Because the logarithmic likelihood distance between cluster $c_j $ and Cluster $c_{j '} $ is defined as follows: $$ \begin{equation} d (C_j, C_{j '}) = \zeta_j + \zeta_{j '}-\zeta_{\langle j,j ' \rangle} \end{equation} $$ So when we know the clustering feature of any two clusters, the logarithmic likelihood distance can be calculated directly according to the clustering feature.
1.2 Clustering feature tree (cf tree)
The CF tree in the two-step clustering algorithm is almost identical to the CF tree in the birch algorithm, and the growth and slimming process can be fully referenced by the Birch algorithm, this section mainly describes the uniqueness of the two-step clustering algorithm, which is different from the birch algorithm. It is suggested that the relevant knowledge points of birch hierarchical clustering algorithm should be studied.

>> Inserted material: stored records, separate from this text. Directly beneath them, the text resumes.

-- ==== Sys2Proof/Machine/Operands.lean ====
section
/-! DEFINITION. Every operand form of the Anvil cores: registers (R210, R215, R260, R261), control registers (R242),
pointer arithmetic (R223 to R226), the memories behind segment bounds (R222, R244) and the parallel moves (R253 to
R255, R258). -/

namespace Sys2Proof.Machine

/-- Module fault codes (R250, last_fault). -/
def fUndefined : Nat := 1
def fStack : Nat := 2
def fPm : Nat := 3
def fX : Nat := 4
def fY : Nat := 5
def fConst : Nat := 6
def fRemote : Nat := 7
def fEvent : Nat := 8
def fControl : Nat := 9

/-- What an instruction sees of its module: core and module numbers, the module, the code of MODE, the block size,
its scratch-bank regions (base and size) and deep-memory bases, the meter limit, the half of this block, and the
value that CYC reads, which is free. -/
structure AEnv where
  c : Nat
  m : Nat
  md : Mod
  mode : Nat
  n : Nat
  rb : List (Nat × Nat)
  db : List Nat
  limit : Nat
  cyc : Nat
deriving DecidableEq, Repr

/-! ### Registers -/

/-- A data register. -/
def CoreSt.vReg (k : CoreSt) (r : Nat) : Word24 := Store.get 0 k.v r
/-- An accumulator. -/
def CoreSt.accReg (k : CoreSt) (r : Nat) : Word56 := Store.get 0 k.acc r
/-- A pointer. -/
def CoreSt.pReg (k : CoreSt) (r : Nat) : BitVec 15 := Store.get 0 k.p r
/-- An increment. -/
def CoreSt.iReg (k : CoreSt) (r : Nat) : BitVec 16 := Store.get 0 k.i r
/-- A buffer-control word. -/
def CoreSt.kReg (k : CoreSt) (r : Nat) : Word24 := Store.get 0 k.k r
/-- Writes a data register. -/
def CoreSt.setV (k : CoreSt) (r : Nat) (w : Word24) : CoreSt := { k with v := Store.set 0 k.v r w }
/-- Writes an accumulator. -/
def CoreSt.setAcc (k : CoreSt) (r : Nat) (w : Word56) : CoreSt := { k with acc := Store.set 0 k.acc r w }
/-- Writes a pointer. -/
def CoreSt.setP (k : CoreSt) (r : Nat) (w : BitVec 15) : CoreSt := { k with p := Store.set 0 k.p r w }
/-- Writes an increment. -/
def CoreSt.setI (k : CoreSt) (r : Nat) (w : BitVec 16) : CoreSt := { k with i := Store.set 0 k.i r w }
/-- Writes a buffer-control word. -/
def CoreSt.setK (k : CoreSt) (r : Nat) (w : Word24) : CoreSt := { k with k := Store.set 0 k.k r w }
/-- The rounding mode (R214). -/
def CoreSt.rm (k : CoreSt) : Bool := srBit k.sr srRM

/-- The count of the topmost loop entry (R267). -/
def loopCount : List StackEntry → Nat
  | [] => 0
  | .loop _ _ n :: _ => n
  | .ret _ :: l => loopCount l

/-- A data word as a whole accumulator: AH, with its sign in AE and AL zero (R215). -/
def alignWord (w : Word24) : Word56 := w.signExtend 32 ++ (0 : BitVec 24)

/-- A data word as an exact integer in units of 2 ^ -47. -/
def wordInt (w : Word24) : Int := w.toInt * 16777216

/-- The exact product of two data words (R212). -/
def product (a b : Word24) : Int := 2 * (a.toInt * b.toInt)

/-- A product with its sign (R256). -/
def signedProduct (neg : Bool) (a b : Word24) : Int := if neg then -product a b else product a b

/-- The word a source register gives, and whether a rounded store saturated (R260, R261). -/
def CoreSt.source (k : CoreSt) (r : Nat) : Word24 × Bool :=
  if r < 4 then (k.vReg r, false)
  else if r < 8 then roundedStore k.rm (k.accReg (r - 4))
  else if r < 12 then (((k.accReg (r - 8)).extractLsb' 48 8).signExtend 24, false)
  else if r < 16 then ((k.accReg (r - 12)).extractLsb' 24 24, false)
  else if r < 20 then ((k.accReg (r - 16)).extractLsb' 0 24, false)
  else if r < 28 then ((k.pReg (r - 20)).zeroExtend 24, false)
  else if r < 36 then ((k.iReg (r - 28)).signExtend 24, false)
  else if r < 44 then (k.kReg (r - 36), false)
  else if r = 44 then (k.sr, false)
  else if r = 45 then (BitVec.ofNat 24 (loopCount k.stack), false)
  else (BitVec.ofNat 24 k.bx, false)

/-- A destination register takes a word (R215, R261). -/
def CoreSt.take (k : CoreSt) (r : Nat) (w : Word24) : CoreSt :=
  if r < 4 then k.setV r w
  else if r < 8 then k.setAcc (r - 4) (alignWord w)
  else if r < 12 then k.setAcc (r - 8) (w.extractLsb' 0 8 ++ (k.accReg (r - 8)).extractLsb' 0 48)
  else if r < 16 then
    let a := k.accReg (r - 12)
    k.setAcc (r - 12) (a.extractLsb' 48 8 ++ (w ++ a.extractLsb' 0 24))
  else if r < 20 then k.setAcc (r - 16) ((k.accReg (r - 16)).extractLsb' 24 32 ++ w)
  else if r < 28 then k.setP (r - 20) (w.extractLsb' 0 15)
  else if r < 36 then k.setI (r - 28) (w.extractLsb' 0 16)
  else if r < 44 then k.setK (r - 36) w
  else { k with sr := w &&& srMask }

/-- The accumulator a register code names, whole or a field. -/
def accOfCode (r : Nat) : Option Nat := if 4 ≤ r ∧ r < 20 then some (r % 4) else none

/-- What writing a register makes the next instruction wait for (R228, R273). -/
def wroteReg (r : Nat) : Hazard :=
  { regs := if 20 ≤ r ∧ r < 44 then [r] else []
    accs := match accOfCode r with
      | some a => [a]
      | none => []
    flags := r == 44 }

/-! ### Control registers (R242) -/

/-- The word of a half of a port area: bit 15 for Y, and the address (R237, R242). -/
def halfWord (y : Bool) (area n half : Nat) : Nat := (if y then 32768 else 0) + area + half * 16 * n

/-- A control register (R242); none for an unlisted address. CYCLEFT is read before the cycles of the MOVC that reads it count.
(DESIGN CHOICE, entry 20) -/
def AEnv.control (e : AEnv) (k : CoreSt) (a : Nat) : Option Nat :=
  let g := e.md.image
  if a = 0x00 then some e.c
  else if a = 0x01 then some e.mode
  else if a = 0x02 then some e.m
  else if a = 0x03 then some (e.md.blocks % 2 ^ 24)
  else if a = 0x04 then some (e.md.blocks / 2 ^ 24 % 2 ^ 24)
  else if a = 0x05 then some (e.limit - k.meter)
  else if a = 0x06 then some (halfWord g.inY g.inArea g.nIn e.md.half)
  else if a = 0x07 then some (halfWord g.outY g.outArea g.nOut e.md.half)
  else if a = 0x08 then some (match e.md.evb with | some l => 256 + l | none => 0)
  else if 0x10 ≤ a ∧ a ≤ 0x17 then some ((e.rb.getD (a - 0x10) (0, 0)).1 % 2 ^ 24)
  else if 0x18 ≤ a ∧ a ≤ 0x1F then
    let b := e.db.getD ((a - 0x18) / 2) 0
    some (if a % 2 = 0 then b % 2 ^ 24 else b / 2 ^ 24 % 2 ^ 12)
  else if a = 0x30 then some (e.cyc % 2 ^ 24)
  else none

/-! ### Pointers (R223 to R226) -/

/-- The 15 bits of a number in reverse. -/
def reverse15 (v : Nat) : Nat := ((List.range 15).map fun i => v / 2 ^ i % 2 * 2 ^ (14 - i)).sum

/-- The smallest power of two at or above `l`. -/
def powerAbove (l : Nat) : Nat := if l ≤ 1 then 1 else 2 ^ ((l - 1).log2 + 1)

/-- A pointer moved by a signed offset under a buffer-control word (R224 to R226). A modulo length above the stated range is
taken as it stands, and the magnitude of a bit-reversed offset modulo 2^15. (DESIGN CHOICE, entry 22) -/
def movePointer (kw : Word24) (p : BitVec 15) (off : Int) : BitVec 15 :=
  let mode := kw.toNat / 2 ^ 22
  let len := kw.toNat % 65536
  if mode = 1 ∧ len ≠ 0 then
    let b := powerAbove len
    let base := p.toNat / b * b
    let t : Int := (p.toNat : Int) - (base : Int) + off
    let t := if (len : Int) ≤ t then t - (len : Int) else if t < 0 then t + (len : Int) else t
    BitVec.ofInt 15 ((base : Int) + t)
  else if mode = 2 then
    let r := reverse15 p.toNat
    let m := reverse15 (off.natAbs % 32768)
    BitVec.ofNat 15 (reverse15 ((if 0 ≤ off then r + m else r + 32768 - m) % 32768))
  else BitVec.ofInt 15 ((p.toNat : Int) + off)

/-- The address of a move, and the pointer it leaves where it post-modifies it (R223, R253). -/
def CoreSt.moveAddr (k : CoreSt) (m : Move) : Nat × Option (BitVec 15) :=
  let p := k.pReg m.p.val
  let i : Int := (k.iReg m.p.val).toInt
  let kw := k.kReg m.p.val
  match m.mode.val with
  | 0 => (p.toNat, none)
  | 1 => (p.toNat, some (movePointer kw p 1))
  | 2 => (p.toNat, some (movePointer kw p (-1)))
  | 3 => (p.toNat, some (movePointer kw p i))
  | 4 => (p.toNat, some (movePointer kw p (-i)))
  | _ => ((movePointer kw p i).toNat, none)

/-- The registers a move uses for addressing (R228): Pn, with In where the mode names it, and Kn where the pointer
moves or an index is formed. -/
def addressing (m : Move) : List Nat :=
  let n := m.p.val
  (20 + n) :: (if 3 ≤ m.mode.val then [28 + n] else []) ++ (if 1 ≤ m.mode.val then [36 + n] else [])

/-! ### The memories (R222, R244) -/

/-- Words of a module's X or Y segment. -/
def AEnv.bound (e : AEnv) (y : Bool) : Nat := e.md.image.dataEnd y
/-- The physical word of a logical X or Y address. -/
def AEnv.phys (e : AEnv) (y : Bool) (a : Nat) : Nat := (if y then e.md.yBase else e.md.xBase) + a
/-- The address of a physical X or Y word in the core's window (R208). -/
def AEnv.window (e : AEnv) (y : Bool) (a : Nat) : Nat :=
  0x10000000 + e.c * 0x100000 + (if y then 0x40000 else 0x20000) + 4 * e.phys y a

/-- Checks a data access: the bound, and the CONST span for a write. -/
def AEnv.check (e : AEnv) (y write : Bool) (a : Nat) : Except Nat Unit :=
  if e.bound y ≤ a then .error (if y then fY else fX)
  else if write then
    (match e.md.image.constSpan y with
     | some (lo, hi) => if lo ≤ a ∧ a < hi then .error fConst else .ok ()
     | none => .ok ())
  else .ok ()

/-- A data word at a logical address. -/
def AEnv.load (e : AEnv) (k : CoreSt) (y : Bool) (a : Nat) : Word24 :=
  Store.get 0 (if y then k.y else k.x) (e.phys y a)

/-- Stores a data word. -/
def AEnv.storeWord (e : AEnv) (k : CoreSt) (y : Bool) (a : Nat) (w : Word24) : CoreSt :=
  if y then { k with y := Store.set 0 k.y (e.phys y a) w } else { k with x := Store.set 0 k.x (e.phys y a) w }

/-! ### Parallel moves (R253 to R255) -/

/-- What a move does: the address it uses, the pointer it leaves, the word it carries with its register, whether it
stores, and whether a rounded store saturated. -/
structure MoveDone where
  y : Bool
  addr : Nat
  p : Nat
  newP : Option (BitVec 15)
  write : Bool
  reg : Nat
  word : Word24
  sat : Bool
deriving DecidableEq, Repr

/-- A move on the registers before the instruction. -/
def AEnv.move (e : AEnv) (k : CoreSt) (y : Bool) : Option Move → Except Nat (Option MoveDone)
  | none => .ok none
  | some m =>
    let (a, np) := k.moveAddr m
    match e.check y m.write a with
    | .error f => .error f
    | .ok _ =>
      let (w, sat) := if m.write then k.source m.reg.val else (e.load k y a, false)
      .ok (some ⟨y, a, m.p.val, np, m.write, m.reg.val, w, sat⟩)

/-- The register side of a move: the pointer it steps and the register it loads. -/
def MoveDone.regs (d : MoveDone) (k : CoreSt) : CoreSt :=
  let k := match d.newP with
    | some p => k.setP d.p p
    | none => k
  if d.write then k else k.take d.reg d.word

/-- The memory side of a move: the word stored, the headroom it leaves in BX and the sticky SOV (R216, R217). -/
def MoveDone.mem (d : MoveDone) (e : AEnv) (k : CoreSt) : CoreSt :=
  if d.write then
    let k := e.storeWord k d.y d.addr d.word
    { k with bx := Nat.min k.bx (wordHeadroom d.word), sr := srSetSov k.sr d.sat }
  else k

/-- The registers the moves of an instruction use for addressing, and the accumulators they store. -/
def movesNeed (mv : Moves) : Hazard :=
  let l := mv.x.toList ++ mv.y.toList
  { regs := l.flatMap addressing
    accs := (l.filter fun m => m.write && decide (4 ≤ m.reg.val)).map fun m => m.reg.val - 4
    flags := false }

/-- The accumulators the moves of an instruction load. -/
def movesLoad (mv : Moves) : List Nat :=
  ((mv.x.toList ++ mv.y.toList).filter fun m => !m.write && decide (4 ≤ m.reg.val)).map fun m => m.reg.val - 4

end Sys2Proof.Machine
end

1) The clustering feature of each node element on the CF tree with two-step clustering algorithm is defined as the clustering feature in this paper, which is different from the birch algorithm.
2) The three parameters of the CF tree of the two-step clustering algorithm are: Branch balance factor $\beta $, leaf balance factor $\lambda $ and threshold value $\tau $; The first two parameters are the same as the Birch algorithm, because of the mixed attribute, It is difficult to define the degree of scatter of clusters (in the Birch algorithm there is a measure of radius and diameter), so the two-step clustering algorithm has a new idea: since the scatter and spatial thresholds in the birch algorithm are only used as a basis for judging whether a cluster or a data point can be absorbed by a leaf element on a cf tree, the cluster $c_{ J '} $ (the cluster may be a cluster of singular strongholds) and the distance between the cluster $c_j $ to determine whether $c_{j '} $ can be $c_j $ absorbed, if $d (C_{j}, C_{j '}) \le \tau $, then $c_{j '} $ can be absorbed by $c_j $.
1.3 Outlier Processing (outlier-handling)
The required option for the outlier processing of a non-two-step clustering algorithm. Once you have identified the need to implement outlier processing during the growth of the CF tree, you will gradually filter out potential outliers and reinsert the missing outliers into the CF tree.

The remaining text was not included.